With 380 million people and economies that represent $3.6 trillion annually, the big three usually set the tone. And it’s not like the grievances evident in the affected countries -- Chile, Colombia, Bolivia and Ecuador -- are missing there.
They too face tensions over subsidies, stagnant growth, insufficient pensions and lack of opportunity, and authorities there have expressed concern about contagion. Latin America remains the most unequal, lowest-growth major area in the world.
So is voter revolt headed to the regional giants?
Ballot Box Outrage
One answer is that it has already stopped by. In all three countries, elections in the past year have brought promise of radical change. The voters of Mexico, Brazil and Argentina have expressed their outrage at the ballot box and are waiting for results.
If not, they could take their grievances to the streets in 2020 as well.

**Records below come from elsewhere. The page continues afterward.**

/-! ### modTregs -/

@[simp] theorem State.modTregs_pending (s : State) (f) : (s.modTregs f).pending = s.pending := rfl
@[simp] theorem State.modTregs_out (s : State) (f) : (s.modTregs f).out = s.out := rfl
@[simp] theorem State.modTregs_free (s : State) (f) : (s.modTregs f).free = s.free := rfl
@[simp] theorem State.modTregs_clock (s : State) (f) : (s.modTregs f).clock = s.clock := rfl
@[simp] theorem State.modTregs_sys (s : State) (f) : (s.modTregs f).sys = s.sys := rfl
@[simp] theorem State.modTregs_time (s : State) (f) : (s.modTregs f).time = s.time := rfl
@[simp] theorem State.modTregs_tregs (s : State) (f) : (s.modTregs f).tregs = f s.tregs := rfl
@[simp] theorem State.modTregs_par (s : State) (f) : (s.modTregs f).par = s.par := rfl
@[simp] theorem State.modTregs_mbx (s : State) (f) : (s.modTregs f).mbx = s.mbx := rfl
@[simp] theorem State.modTregs_fw (s : State) (f) : (s.modTregs f).fw = s.fw := rfl
@[simp] theorem State.modTregs_ep (s : State) (f) : (s.modTregs f).ep = s.ep := rfl
@[simp] theorem State.modTregs_pwr (s : State) (f) : (s.modTregs f).pwr = s.pwr := rfl
@[simp] theorem State.modTregs_mode (s : State) (f) : (s.modTregs f).mode = s.mode := rfl
@[simp] theorem State.modTregs_bbx (s : State) (f) : (s.modTregs f).bbx = s.bbx := rfl
@[simp] theorem State.modTregs_fuse (s : State) (f) : (s.modTregs f).fuse = s.fuse := rfl
@[simp] theorem State.modTregs_flush (s : State) (f) : (s.modTregs f).flush = s.flush := rfl
@[simp] theorem State.modTregs_pins (s : State) (f) : (s.modTregs f).pins = s.pins := rfl
@[simp] theorem State.modTregs_groups (s : State) (f) : (s.modTregs f).groups = s.groups := rfl
@[simp] theorem State.modTregs_flash (s : State) (f) : (s.modTregs f).flash = s.flash := rfl
@[simp] theorem State.modTregs_host (s : State) (f) : (s.modTregs f).host = s.host := rfl
@[simp] theorem State.modTregs_net (s : State) (f) : (s.modTregs f).net = s.net := rfl
@[simp] theorem State.modTregs_scrim (s : State) (f) : (s.modTregs f).scrim = s.scrim := rfl
@[simp] theorem State.modTregs_wit (s : State) (f) : (s.modTregs f).wit = s.wit := rfl
@[simp] theorem State.modTregs_ciph (s : State) (f) : (s.modTregs f).ciph = s.ciph := rfl

/-! ### modMode -/

@[simp] theorem State.modMode_pending (s : State) (f) : (s.modMode f).pending = s.pending := rfl
@[simp] theorem State.modMode_out (s : State) (f) : (s.modMode f).out = s.out := rfl
@[simp] theorem State.modMode_free (s : State) (f) : (s.modMode f).free = s.free := rfl
@[simp] theorem State.modMode_clock (s : State) (f) : (s.modMode f).clock = s.clock := rfl
@[simp] theorem State.modMode_sys (s : State) (f) : (s.modMode f).sys = s.sys := rfl
@[simp] theorem State.modMode_time (s : State) (f) : (s.modMode f).time = s.time := rfl
@[simp] theorem State.modMode_tregs (s : State) (f) : (s.modMode f).tregs = s.tregs := rfl
@[simp] theorem State.modMode_par (s : State) (f) : (s.modMode f).par = s.par := rfl
@[simp] theorem State.modMode_mbx (s : State) (f) : (s.modMode f).mbx = s.mbx := rfl
@[simp] theorem State.modMode_fw (s : State) (f) : (s.modMode f).fw = s.fw := rfl
@[simp] theorem State.modMode_ep (s : State) (f) : (s.modMode f).ep = s.ep := rfl
@[simp] theorem State.modMode_pwr (s : State) (f) : (s.modMode f).pwr = s.pwr := rfl
@[simp] theorem State.modMode_mode (s : State) (f) : (s.modMode f).mode = f s.mode := rfl
@[simp] theorem State.modMode_bbx (s : State) (f) : (s.modMode f).bbx = s.bbx := rfl
@[simp] theorem State.modMode_fuse (s : State) (f) : (s.modMode f).fuse = s.fuse := rfl
@[simp] theorem State.modMode_flush (s : State) (f) : (s.modMode f).flush = s.flush := rfl
@[simp] theorem State.modMode_pins (s : State) (f) : (s.modMode f).pins = s.pins := rfl
@[simp] theorem State.modMode_groups (s : State) (f) : (s.modMode f).groups = s.groups := rfl
@[simp] theorem State.modMode_flash (s : State) (f) : (s.modMode f).flash = s.flash := rfl
@[simp] theorem State.modMode_host (s : State) (f) : (s.modMode f).host = s.host := rfl
@[simp] theorem State.modMode_net (s : State) (f) : (s.modMode f).net = s.net := rfl
@[simp] theorem State.modMode_scrim (s : State) (f) : (s.modMode f).scrim = s.scrim := rfl
@[simp] theorem State.modMode_wit (s : State) (f) : (s.modMode f).wit = s.wit := rfl
@[simp] theorem State.modMode_ciph (s : State) (f) : (s.modMode f).ciph = s.ciph := rfl

/-! ### modWit -/

@[simp] theorem State.modWit_pending (s : State) (f) : (s.modWit f).pending = s.pending := rfl
@[simp] theorem State.modWit_out (s : State) (f) : (s.modWit f).out = s.out := rfl
@[simp] theorem State.modWit_free (s : State) (f) : (s.modWit f).free = s.free := rfl
@[simp] theorem State.modWit_clock (s : State) (f) : (s.modWit f).clock = s.clock := rfl
@[simp] theorem State.modWit_sys (s : State) (f) : (s.modWit f).sys = s.sys := rfl
@[simp] theorem State.modWit_time (s : State) (f) : (s.modWit f).time = s.time := rfl
@[simp] theorem State.modWit_tregs (s : State) (f) : (s.modWit f).tregs = s.tregs := rfl
@[simp] theorem State.modWit_par (s : State) (f) : (s.modWit f).par = s.par := rfl
@[simp] theorem State.modWit_mbx (s : State) (f) : (s.modWit f).mbx = s.mbx := rfl
@[simp] theorem State.modWit_fw (s : State) (f) : (s.modWit f).fw = s.fw := rfl
@[simp] theorem State.modWit_ep (s : State) (f) : (s.modWit f).ep = s.ep := rfl
@[simp] theorem State.modWit_pwr (s : State) (f) : (s.modWit f).pwr = s.pwr := rfl
@[simp] theorem State.modWit_mode (s : State) (f) : (s.modWit f).mode = s.mode := rfl
@[simp] theorem State.modWit_bbx (s : State) (f) : (s.modWit f).bbx = s.bbx := rfl
@[simp] theorem State.modWit_fuse (s : State) (f) : (s.modWit f).fuse = s.fuse := rfl
@[simp] theorem State.modWit_flush (s : State) (f) : (s.modWit f).flush = s.flush := rfl
@[simp] theorem State.modWit_pins (s : State) (f) : (s.modWit f).pins = s.pins := rfl
@[simp] theorem State.modWit_groups (s : State) (f) : (s.modWit f).groups = s.groups := rfl
@[simp] theorem State.modWit_flash (s : State) (f) : (s.modWit f).flash = s.flash := rfl
@[simp] theorem State.modWit_host (s : State) (f) : (s.modWit f).host = s.host := rfl
@[simp] theorem State.modWit_net (s : State) (f) : (s.modWit f).net = s.net := rfl
@[simp] theorem State.modWit_scrim (s : State) (f) : (s.modWit f).scrim = s.scrim := rfl
@[simp] theorem State.modWit_wit (s : State) (f) : (s.modWit f).wit = f s.wit := rfl
@[simp] theorem State.modWit_ciph (s : State) (f) : (s.modWit f).ciph = s.ciph := rfl

/-! ### modCiph -/

@[simp] theorem State.modCiph_pending (s : State) (f) : (s.modCiph f).pending = s.pending := rfl
@[simp] theorem State.modCiph_out (s : State) (f) : (s.modCiph f).out = s.out := rfl
@[simp] theorem State.modCiph_free (s : State) (f) : (s.modCiph f).free = s.free := rfl
@[simp] theorem State.modCiph_clock (s : State) (f) : (s.modCiph f).clock = s.clock := rfl
@[simp] theorem State.modCiph_sys (s : State) (f) : (s.modCiph f).sys = s.sys := rfl
@[simp] theorem State.modCiph_time (s : State) (f) : (s.modCiph f).time = s.time := rfl
@[simp] theorem State.modCiph_tregs (s : State) (f) : (s.modCiph f).tregs = s.tregs := rfl
@[simp] theorem State.modCiph_par (s : State) (f) : (s.modCiph f).par = s.par := rfl
@[simp] theorem State.modCiph_mbx (s : State) (f) : (s.modCiph f).mbx = s.mbx := rfl
@[simp] theorem State.modCiph_fw (s : State) (f) : (s.modCiph f).fw = s.fw := rfl
@[simp] theorem State.modCiph_ep (s : State) (f) : (s.modCiph f).ep = s.ep := rfl
@[simp] theorem State.modCiph_pwr (s : State) (f) : (s.modCiph f).pwr = s.pwr := rfl
@[simp] theorem State.modCiph_mode (s : State) (f) : (s.modCiph f).mode = s.mode := rfl
@[simp] theorem State.modCiph_bbx (s : State) (f) : (s.modCiph f).bbx = s.bbx := rfl
@[simp] theorem State.modCiph_fuse (s : State) (f) : (s.modCiph f).fuse = s.fuse := rfl
@[simp] theorem State.modCiph_flush (s : State) (f) : (s.modCiph f).flush = s.flush := rfl
@[simp] theorem State.modCiph_pins (s : State) (f) : (s.modCiph f).pins = s.pins := rfl
@[simp] theorem State.modCiph_groups (s : State) (f) : (s.modCiph f).groups = s.groups := rfl
@[simp] theorem State.modCiph_flash (s : State) (f) : (s.modCiph f).flash = s.flash := rfl
@[simp] theorem State.modCiph_host (s : State) (f) : (s.modCiph f).host = s.host := rfl
@[simp] theorem State.modCiph_net (s : State) (f) : (s.modCiph f).net = s.net := rfl
@[simp] theorem State.modCiph_scrim (s : State) (f) : (s.modCiph f).scrim = s.scrim := rfl
@[simp] theorem State.modCiph_wit (s : State) (f) : (s.modCiph f).wit = s.wit := rfl
@[simp] theorem State.modCiph_ciph (s : State) (f) : (s.modCiph f).ciph = f s.ciph := rfl
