-- ==== Sys2Proof/Tests/Slice0.lean ====
section
/-! SUPPORT. Small tests: ill-formed commands that the check refuses, states that meet the hypotheses of each statement, and single
steps whose results are worked from the spec. -/

namespace Sys2Proof.Tests

open Sys2Proof.Machine

set_option Elab.async false

/-! ### States -/

/-- The data die is out of reset, its firmware runs, the on-package link is up. -/
def up : State :=
  { State.reset with pins := { State.reset.pins with ddReset := false }, fw := { State.reset.fw with running := true },
                     sys := { linkUp := true } }

/-- What a command's next state shows. -/
def after (c : Instr) (s : State) (p : State → Bool) : Bool :=
  match exec c s with
  | .next t => p t
  | _ => false

/-! ### Reset, step, decoder -/

theorem test_reset_queue_empty : State.reset.pending = [] := by decide
theorem test_no_word_spells_a_command : decodeTableWord 16 0 = none := by decide
theorem test_step_takes_front :
    (match step { up with pending := [.todLoad, .ppsOutEnd] } with
     | .next t => decide (t.pending = [.ppsOutEnd]) && t.time.todLoad
     | _ => false) = true := by decide
theorem witness_IdleStepPassesOneCycle : State.reset.pending = [] := by decide
theorem witness_EveryStepKeepsMemoriesRingAndTables : up.Inv ∧ step up = .next (pass 1 up) :=
  ⟨⟨⟨by decide, by decide, by decide, by decide, fun _ h => absurd h (Nat.not_lt_zero _)⟩,
    ⟨by decide, by decide +kernel, by decide +kernel, by decide +kernel⟩, by decide, by decide, by decide, by decide, by decide⟩, rfl⟩
theorem witness_CommandsKeepQueueAndOnlyAdd : exec .todLoad up = .next { up with time := { up.time with todLoad := true } } := by rfl
theorem witness_FusesOnlyBlow : exec .overtempWakeHoldEnd up = .next up := rfl
theorem witness_TimeNowReadLatchesTimeRegisters : up.ep.dstate = .d0 := by decide
theorem witness_SlotsBeginWhereFormulaYieldsThem : 64 ≤ up.period ∧ frameOf up.period 1999999 = 1 ∧ slotOf up.period 1999999 = 63 := by decide

/-! ### Registers and the on-package link (00, 01) -/

theorem witness_MirroredAccessesFollowLink :
    (up.pins.ddReset = false ∧ mirrored 0x00070408 = true ∧ 0x00070408 % 4 = 0 ∧ up.sys.linkUp = true) ∧
    ({ up with sys := {} }).sys.linkUp = false ∧
    ({ up with sys := { up.sys with posted := [{ addr := 0x00070408, value := 5 }] } }).sys.posted =
      { addr := 0x00070408, value := 5 } :: [] := by decide
theorem witness_RegisterWritesFollowAccessCodes : up.pins.ddReset = false ∧ 0x000D0000 ≤ 0x000D0000 ∧ 0x000D0000 % 4 = 0 := by
  decide
theorem test_partial_write_dropped : wholeWords 0x00020061 [1, 2, 3, 4, 5, 6] = [] := by decide
theorem test_unaligned_write_takes_inner_word :
    wholeWords 0x0002005E [0, 0, 1, 2, 3, 4, 9, 9] = [(0x00020060, 0x04030201)] := by decide
theorem test_link_down_read_all_ones :
    after (.mirroredRead { off := 0x00080000, len := 4 }) { up with sys := {} } (fun t => decide (t.out = [.regRead 0x00080000 (leBytes 4 0xFFFFFFFF)]) &&
      t.sys.linkTimeout) = true := by decide

/-! ### Fabric time (02) -/

/-- Own time of the worked step of R53: 1,700,000,100,000,500,000 ns. -/
def shelf7 : State := { up with time := { up.time with fab := 1700000100000500000 * 2 ^ 32 } }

“These guys are saying we’ll grow 4% and it won’t be as unequal as before,” said Shannon O’Neil, a senior fellow at the Council on Foreign Relations in New York, in reference to the newly elected leaders. “Can any of the three of them deliver that? The short answer is no and we’ll have to see how long they get the benefit of the doubt.”
Fire burns on a street during a protest in Santiago, Chile, on Oct. 21.
Photographer: Cristobal Olivares/Bloomberg
While Argentine financial markets are already in turmoil, with the peso at record lows and the government on the verge of defaulting once again, any future social conflict could hit Brazil and Mexico harder, triggering a market sell-off like the one already seen across much of the region.
What’s been notable about the citizen uprisings is how varied the ideologies driving them have been. Bolivia was a leftist haven for 14 years and protests started largely from the right. In Chile, the region’s most market-friendly and successful economy of the past generation, the angry crowds have come from the left. Common has been a sense that the status quo is a source of betrayal.
Behind South America’s Year of Rage, Years of Woe: QuickTake
This has been equally true in the big three.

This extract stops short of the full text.